7) Ho pianto tanto. Sì, lo so, mi sono rimbambita. Ma vedere le foto di loro giovani che Mav conserva attaccate alla parete del suo alloggio, con Meg Ryan che era tanto bellina e non sembrava Joker di Batman come adesso, Val Kilmer pure lui di una bellezza pazzesca, mi ha fatto provare tanta tenerezza nel ripensare alla diciassettenne che ero, con i jeans a vita alta, i capelli a ciuffone, le giacche con le spalline rinforzate. Diciamo che ho iniziato a lacrimare quando Mav ha tirato fuori dall’armadio l’iconico giubbetto di pelle e ho finito ai titoli di coda, quando compare la scritta dove si dice che il film è dedicato alla buonanima di Tony Scott. Nel mezzo c’è stato spazio per singhiozzare quando Rooster, il figlio di Goose, suona al piano Great Balls of Fire di Jerry Lewis, come già il padre nel primo film. Ho pianto anche a casa, quando sono andata a googolare perché Kilmer fosse tanto conciato e ho letto che ha subito una tracheotomia per un tumore alla gola ed è stato Cruise a volerlo a tutti i costi nel film, conciato com’è. Insomma, vale quel famoso aneddoto che dice più o meno «Ti è piaciuto il film? – Sì, mi sono divertito, ho pianto tanto».
8) Si ride anche tanto. L’ironia, nel primo film, non era contemplata: negli anni Ottanta ci si prendeva molto sul serio, si era machi veri. Nel Terzo Millennio abbiamo guadagnato, fortunatamente, una buona dose di autoironia. Va però detto che ridevamo solo noi over 45/50; i giovani, che probabilmente erano caduti dentro per sbaglio, no.

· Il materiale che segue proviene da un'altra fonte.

/-- A write to a register of a Pump channel, by its owner (R320, R324). -/
def writePump (ch off : Nat) (v : Word) (s : State) : State :=
  let idle := (pumpAt s ch).state == 0
  let put (g : PumpCh → PumpCh) : State := if idle then updPump ch g s else s
  match off with
  | 0x00 => put fun c => { c with src := putHalf c.src 0 v }
  | 0x04 => put fun c => { c with src := putHalf c.src 1 v }
  | 0x08 => put fun c => { c with dst := putHalf c.dst 0 v }
  | 0x0C => put fun c => { c with dst := putHalf c.dst 1 v }
  | 0x10 => put fun c => { c with count := v }
  | 0x14 => put fun c => { c with shape := v &&& 0x03FFFFFF#32 }
  | 0x18 => writeChCtrl ch v s
  | _ => s

/-- A 32-bit write to the register region of a physical function's BAR0 (R453), outside DRY and DORMANT. -/
def writePf (pf off : Nat) (v : Word) (s : State) : State :=
  if (0x120 ≤ off ∧ off < 0x168) ∨ (0x180 ≤ off ∧ off < 0x1A0) then writePeer pf off v s
  else if 0x200 ≤ off ∧ off < 0x210 then writeAdmBase pf off v s
  else if off = 0x210 then writeAdmCtrl pf v s
  else if off = 0x400 then asRow (execWhWake pf v s) s
  else if 0x404 ≤ off ∧ off < 0x414 then writeWellhead off v s
  else if 0x800 ≤ off ∧ off < 0x8C0 then clearSources ((off - 0x800) / 4) v s
  else if 0x900 ≤ off ∧ off < 0x9C0 then writeEnables ((off - 0x900) / 4) v s
  else if off = 0xA00 then { s with evt := { s.evt with sel := Store.set 0 pf (v.toNat % 2048) s.evt.sel } }
  else if off = 0xA04 then writeRoute pf v s
  else if off = 0xA20 then clearFault v s
  else if 0xB00 ≤ off ∧ off < 0xB40 then
    { s with evt := { s.evt with mboxPend := Store.upd 0 (16 * pf + (off - 0xB00) / 4) (fun w => w &&& ~~~v) s.evt.mboxPend } }
  else if 0x2000 ≤ off ∧ off < 0x2400 then writeWm ((off - 0x2000) / 16) (off % 16) v s
  else if 0x10000 ≤ off ∧ off < 0x12000 then
    let ch := (off - 0x10000) / 32
    if ch = 255 then s else if pumpOwner s pf ch then writePump ch (off % 32) v s else badAccess s
  else if 0x12000 ≤ off ∧ off < 0x12080 then asRow (execPcqHead pf ((off - 0x12000) / 4) v s) s
  else if 0x20000 ≤ off ∧ off < 0x30300 then writeBox pf ((off - 0x20000) / 32) (off % 32) v s
  else s

/-! ## BAR0 of a virtual function (R159, R160, R461) -/

/-- A 32-bit read of a virtual function's BAR0: one that is enumerated and not created reads 0 (R148). -/
def readVf (f off : Nat) (s : State) : Nat × State :=
  if !live s f then (0, s)
  else if off = 0 then (65536 * (funcOf s f).qpCount + f, s)
  else if off = 0x10 then (capUnits s, s)
  else if off = 0x14 then (devMode s, s)
  else if 0x100 ≤ off ∧ off < 0x120 then readBox f (4 + 2 * f) (off % 32) s
  else if 0x120 ≤ off ∧ off < 0x140 then readBox f (5 + 2 * f) (off % 32) s
  else if 0x8000 ≤ off ∧ off < 0x10000 then readPage f (off - 0x8000) s
  else (0, badAccess s)

/-- A 32-bit write to a virtual function's BAR0. -/
def writeVf (f off : Nat) (v : Word) (s : State) : State :=
  if !live s f then s
  else if off = 0 ∨ off = 0x10 ∨ off = 0x14 ∨ (0x8000 ≤ off ∧ off < 0x10000) then s
  else if 0x100 ≤ off ∧ off < 0x120 then writeBox f (4 + 2 * f) (off % 32) v s
  else if 0x120 ≤ off ∧ off < 0x140 then writeBox f (5 + 2 * f) (off % 32) v s
  else badAccess s

/-! ## BAR4: the MSI-X table and pending bits (R118, R125, R126, R159) -/

/-- Where the pending bit array of a function lies. -/
def pbaBase (f : Nat) : Nat := if isVf f then 0x2000 else 0x8000

/-- A 32-bit read of BAR4. -/
def readMsix (s : State) (f off : Nat) : Nat :=
  let e := off / 16
  if e < tableSize f then
    if vecBacked s f ≤ e then (if off % 16 = 12 then 1 else 0)
    else
      let m := msixAt s f e
      match off % 16 with
      | 0 => half m.addr 0
      | 4 => half m.addr 1
      | 8 => m.data.toNat
      | _ => b2n m.mask
  else if pbaBase f ≤ off ∧ off < pbaBase f + tableSize f / 8 then
    sourceBits (fun i => decide (i < vecBacked s f) && (msixAt s f i).pend) ((off - pbaBase f) / 4)
  else 0

/-- A 32-bit write to BAR4: entries that are not backed ignore it (R125). -/
def writeMsix (f off : Nat) (v : Word) (s : State) : State :=
  let e := off / 16
  if tableSize f ≤ e ∨ vecBacked s f ≤ e then s
  else match off % 16 with
    | 0 => updMsix f e (fun m => { m with addr := putHalf m.addr 0 (v &&& 0xFFFFFFFC#32) }) s
    | 4 => updMsix f e (fun m => { m with addr := putHalf m.addr 1 v }) s
    | 8 => updMsix f e (fun m => { m with data := v }) s
    | _ => if v.getLsbD 0 then updMsix f e (fun m => { m with mask := true }) s else unmaskEntry f e s

/-! ## Configuration space (R113, R115 to R117, R124, R126, R130, R133, R134, R136, R139, R140, R142). From 0x1000 on stand capability registers
whose offsets the spec does not give (DESIGN CHOICE, unsafe: log 28). -/

/-- CONT_STATUS of a physical function (R139). -/
def contStatus (s : State) (pf : Nat) : Nat :=
  let x := linkAt s (linkOf s pf)
  256 * x.cause + 8 * b2n (cfgOf s pf).relRefused + 4 * b2n (s.mode == .shutIn) + b2n x.frozen

/-- Subsystem Vendor ID and subsystem ID (R117). -/
def subsystemId (f : Nat) : Nat := ((Config.subsystem.map (·.toNat)).getD ((if isVf f then 0x9633 else 0x9632) * 65536 + Config.vendorId.toNat))

/-- Sizes of the windows of a function, by base address register pair (R118, R159). -/
def barSize (vf : Bool) (pair : Nat) : Nat :=
  (if vf then [65536, 1048576, 16384] else [67108864, 67108864, 65536]).getD pair 0

/-- A base address register: the low one of a pair says 64-bit, non-prefetchable memory, and its address bits below the window's size read 0
(R118, R159; PCIe's coding, PRESUMED: log 4). -/
def readBar (vf : Bool) (bars : Store Word) (n : Nat) : Nat :=
  let v := (Store.get 0 n bars).toNat
  if n % 2 = 0 then v / barSize vf (n / 2) * barSize vf (n / 2) + 4 else v

/-- Capability IDs of what R113 lists, standard ones first: PCI Express, MSI-X; AER, SR-IOV, ARI, ATS, L1 PM Substates, containment DVSEC, data
object exchange, Device 3. A virtual function has no SR-IOV, L1, DVSEC or exchange of its own (PRESUMED, unsafe: log 4). -/
def capIds (f : Nat) : List Nat :=
  [0x10, 0x11, 0x0001, 0x000E, 0x000F] ++ (if isVf f then [] else [0x0010, 0x001E, 0x0023, 0x002E, 0x002F])

/-- Log 2 of a size in units of 128 bytes, as Device Control codes it. -/
def sizeCode (n : Nat) : Nat := ((List.range 6).find? fun k => 128 * 2 ^ k == n).getD 0

/-- A 32-bit read of configuration space. -/
def readCfg (s : State) (f off : Nat) : Nat :=
  let c := cfgOf s f
  match off with
  | 0x000 => (if isVf f then 0x9633 else 0x9632) * 65536 + Config.vendorId.toNat
  | 0x004 => 2 ^ 20 + 2 ^ 19 * b2n (!isVf f && intxCond s f) + 1024 * b2n (!isVf f && c.intxDis) + 4 * b2n c.bme
  | 0x008 => 0x02000000 + Config.stepping.toNat
  | 0x02C => subsystemId f
  | 0x030 => if isVf f then 0 else c.rom.toNat
  | 0x03C => if isVf f then 0 else 256 * intxPin s f
  | 0x1000 => 2 ^ 31 * b2n c.msixEn + 2 ^ 30 * b2n c.fnMask + 2 ^ 16 * (tableSize f - 1)
  | 0x1001 => 2 ^ 21 * b2n c.flr + 4096 * sizeCode c.mrrs + 32 * sizeCode c.mps + 16 * b2n c.relaxed
  | 0x1002 => c.cto + 256 * c.ido + 4096 * (c.tagEn % 2)
  | 0x1003 => 2 ^ 31 * b2n c.ats
  | 0x1004 => 2 * b2n (linkAt s (linkOf s f)).aspmL1
  | 0x1005 => if isVf f then 0 else 65536 * c.numVfs + 16 * b2n c.ari + b2n c.vfEnable
  | 0x1006 => if isVf f then 0 else 65536 * 512 + 512
  | 0x1007 => 4 * (c.tagEn / 2 % 2) + 8 * b2n (linkAt s (linkOf s f)).l0pEn
  | 0x1008 => if isVf f then 0 else (linkAt s (linkOf s f)).l1ss
  | 0x1009 => c.aerUnc.toNat
  | 0x100A => c.aerUncMask.toNat
  | 0x100B => c.aerUncSev.toNat
  | 0x100C => c.aerCor.toNat
  | 0x100D => c.aerCorMask.toNat
  | 0x100E => 0xA0 + 64 * (c.ecrc % 2) + 256 * (c.ecrc / 2 % 2)
  | _ =>
    let x := linkAt s (linkOf s f)
    if 0x10 ≤ off ∧ off < 0x28 then (if isVf f then 0 else readBar false c.bars ((off - 0x10) / 4))
    else if 0x1010 ≤ off ∧ off < 0x1016 then (if isVf f then 0 else readBar true c.vfBars (off - 0x1010))
    else if 0x1100 ≤ off then (capIds f).getD (off - 0x1100) 0
    else if isVf f then 0
    else match off with
      | 0x400 => Config.dvsecNext.toNat * 2 ^ 20 + 0x10023
      | 0x404 => 0x02000000 + Config.vendorId.toNat
      | 0x408 => 1
      | 0x40C => contStatus s f
      | 0x410 => x.time % 2 ^ 32
      | 0x414 => x.time / 2 ^ 32 % 2 ^ 32
      | 0x41C => x.count % 2 ^ 32
      | _ => 0

/-- Device Control: FLR, Max_Read_Request_Size, Max_Payload_Size and Enable Relaxed Ordering (R113, R115, R133); a size the device does not
support leaves the field. -/
def writeDevCtl (f : Nat) (v : Word) (s : State) : State :=
  let mps := bits v.toNat 5 3
  let mrrs := bits v.toNat 12 3
  let s := updCfg f (fun c => { c with relaxed := v.getLsbD 4, mps := if mps ≤ 2 then 128 * 2 ^ mps else c.mps,
                                       mrrs := if mrrs ≤ 5 then 128 * 2 ^ mrrs else c.mrrs }) s
  if v.getLsbD 15 then asRow (execFlr f s) s else s

/-- A 32-bit write to configuration space. -/
def writeCfg (f off : Nat) (v : Word) (s : State) : State :=
  let c := cfgOf s f
  match off with
  | 0x004 =>
    let s := if v.getLsbD 2 == c.bme then s else setBme f (v.getLsbD 2) s
    if isVf f then s else intxAll (updCfg f (fun c => { c with intxDis := v.getLsbD 10 }) s)
  | 0x1000 => setMsixCtl f (v.getLsbD 31) (v.getLsbD 30) s
  | 0x1001 => writeDevCtl f v s
  | 0x1002 => updCfg f (fun c => { c with cto := v.toNat % 32, ido := bits v.toNat 8 2, tagEn := c.tagEn / 2 * 2 + bits v.toNat 12 1 }) s
  | 0x1003 => if v.getLsbD 31 then updCfg f (fun c => { c with ats := true }) s else if c.ats then atsOff f s else s
  | 0x1004 => if isVf f then s else updLink (linkOf s f) (fun x => { x with aspmL1 := v.getLsbD 1 }) s
  | 0x1005 =>
    let s := if isVf f then s else updCfg f (fun c => { c with ari := v.getLsbD 4 }) s
    if v.getLsbD 0 then asRow (execVfEnableSet f (v.toNat / 65536) s) s
    else
      let s := asRow (execVfEnableClear f s) s
      if isVf f ∨ 512 < v.toNat / 65536 then s else updCfg f (fun c => { c with numVfs := v.toNat / 65536 }) s
  | 0x030 => if isVf f then s else updCfg f (fun c => { c with rom := v &&& 0xFFF00001#32 }) s
  | 0x1007 =>
    let s := updCfg f (fun c => { c with tagEn := c.tagEn % 2 + 2 * bits v.toNat 2 1 }) s
    if isVf f then s else updLink (linkOf s f) (fun x => { x with l0pEn := v.getLsbD 3 }) s
  | 0x1008 => if isVf f then s else updLink (linkOf s f) (fun x => { x with l1ss := v.toNat % 16 }) s
  | 0x1009 => updCfg f (fun c => { c with aerUnc := c.aerUnc &&& ~~~v }) s
  | 0x100A => updCfg f (fun c => { c with aerUncMask := v }) s
  | 0x100B => updCfg f (fun c => { c with aerUncSev := v }) s
  | 0x100C => updCfg f (fun c => { c with aerCor := c.aerCor &&& ~~~v }) s
  | 0x100D => updCfg f (fun c => { c with aerCorMask := v }) s
  | 0x100E => updCfg f (fun c => { c with ecrc := bits v.toNat 6 1 + 2 * bits v.toNat 8 1 }) s
  | 0x40C => if !isVf f && v.getLsbD 3 then updCfg f (fun c => { c with relRefused := false }) s else s
  | 0x418 => if v.getLsbD 0 then asRow (execContRelease f (v.toNat / 256 % 256) s) s else s
  | _ =>
    if isVf f then s
    else if 0x10 ≤ off ∧ off < 0x28 then updCfg f (fun c => { c with bars := Store.set 0 ((off - 0x10) / 4) v c.bars }) s
    else if 0x1010 ≤ off ∧ off < 0x1016 then updCfg f (fun c => { c with vfBars := Store.set 0 (off - 0x1010) v c.vfBars }) s
    else s

/-! ## Accesses -/

/-- The 32-bit accesses that an access is split into (R120): one, or the two of an aligned 64-bit access; none for any other size or alignment. -/
def parts (a : RegAccess) : List Nat :=
  if a.size = 4 ∧ a.offset % 4 = 0 then [a.offset] else if a.size = 8 ∧ a.offset % 8 = 0 then [a.offset, a.offset + 4] else []

/-- Read the parts of an access, the lower address first. -/
def readParts (k : Nat → State → Nat × State) : List Nat → State → Nat × State
  | [], s => (0, s)
  | o :: r, s =>
    let (v, s) := k o s
    let (w, s) := readParts k r s
    (v + 2 ^ 32 * w, s)

/-- Write the parts of an access, the lower address first. -/
def writeParts (k : Nat → Word → State → State) (value : Nat) : List Nat → State → State
  | [], s => s
  | o :: r, s => writeParts k (value / 2 ^ 32) r (k o (BitVec.ofNat 32 value) s)

/-- A read of registers: a bad size or alignment returns 0 and counts (R120). -/
def readRegs (k : Nat → State → Nat × State) (a : RegAccess) (s : State) : Nat × State :=
  if (parts a).isEmpty then (0, badAccess s) else readParts k (parts a) s

/-- A write to registers: one with a bad size or alignment is ignored and counts (R120). -/
def writeRegs (k : Nat → Word → State → State) (a : RegAccess) (value : Nat) (s : State) : State :=
  if (parts a).isEmpty then badAccess s else writeParts k value (parts a) s

/-- The function decodes memory windows: a physical one, or an enumerated virtual one. -/
def decodes (s : State) (f : Nat) : Bool := s.boot.powered && answersCfg s f

/-- A register of BAR0 that answers in DORMANT (R142). -/
def dormantReads (f off : Nat) : Bool :=
  off == 0x10 || off == 0x14 || (!isVf f && (off == 0x18 || off == 0x100 || (decide (0x400 ≤ off) && decide (off < 0x414))))

/-- A 32-bit read of BAR0: in DORMANT only what answers there (R142). -/
def readBar0 (f off : Nat) (s : State) : Nat × State :=
  if s.mode = .dormant ∧ !dormantReads f off then (0, count (cDev 8) s)
  else if isVf f then (if off < 0x10000 then readVf f off s else (0, s))
  else readPf f off s

/-- What a memory window reads as on a link that is not frozen (R81, R119, R120, R142, R460). -/
def windowRead (f : Nat) (a : RegAccess) (s : State) : Nat × State :=
  if s.mode = .dry then
    if a.bar ≠ 0 ∨ isVf f then (0, s)
    else if 0x02000000 ≤ a.offset then (readWindow f (a.offset - 0x02000000) a.size s, s)
    else readRegs (fun o s => (if o = 0x18 then bootStatus s else 0, s)) a s
  else if s.mode = .dormant ∧ (a.bar ≠ 0 ∨ (parts a).isEmpty ∨ 0x01000000 ≤ a.offset) then (0, count (cDev 8) s)
  else if a.bar = 0 ∧ a.offset < 0x01000000 then readRegs (readBar0 f) a s
  else if a.bar = 4 then readRegs (fun o s => (readMsix s f o, s)) a s
  else (0, s)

Per il resto, fotografia da urlo, scene di combattimento in volo fantastiche e vere (di ricostruito a computer mi è sembrato ci fosse davvero poco), una Porsche e una Kawasaki degli anni Ottanta.
Inoltre ho capito che voglio anche io un bar da gestire bello come quello di Penny/Jennifer Connelly. E voglio pure la sua barca a vela.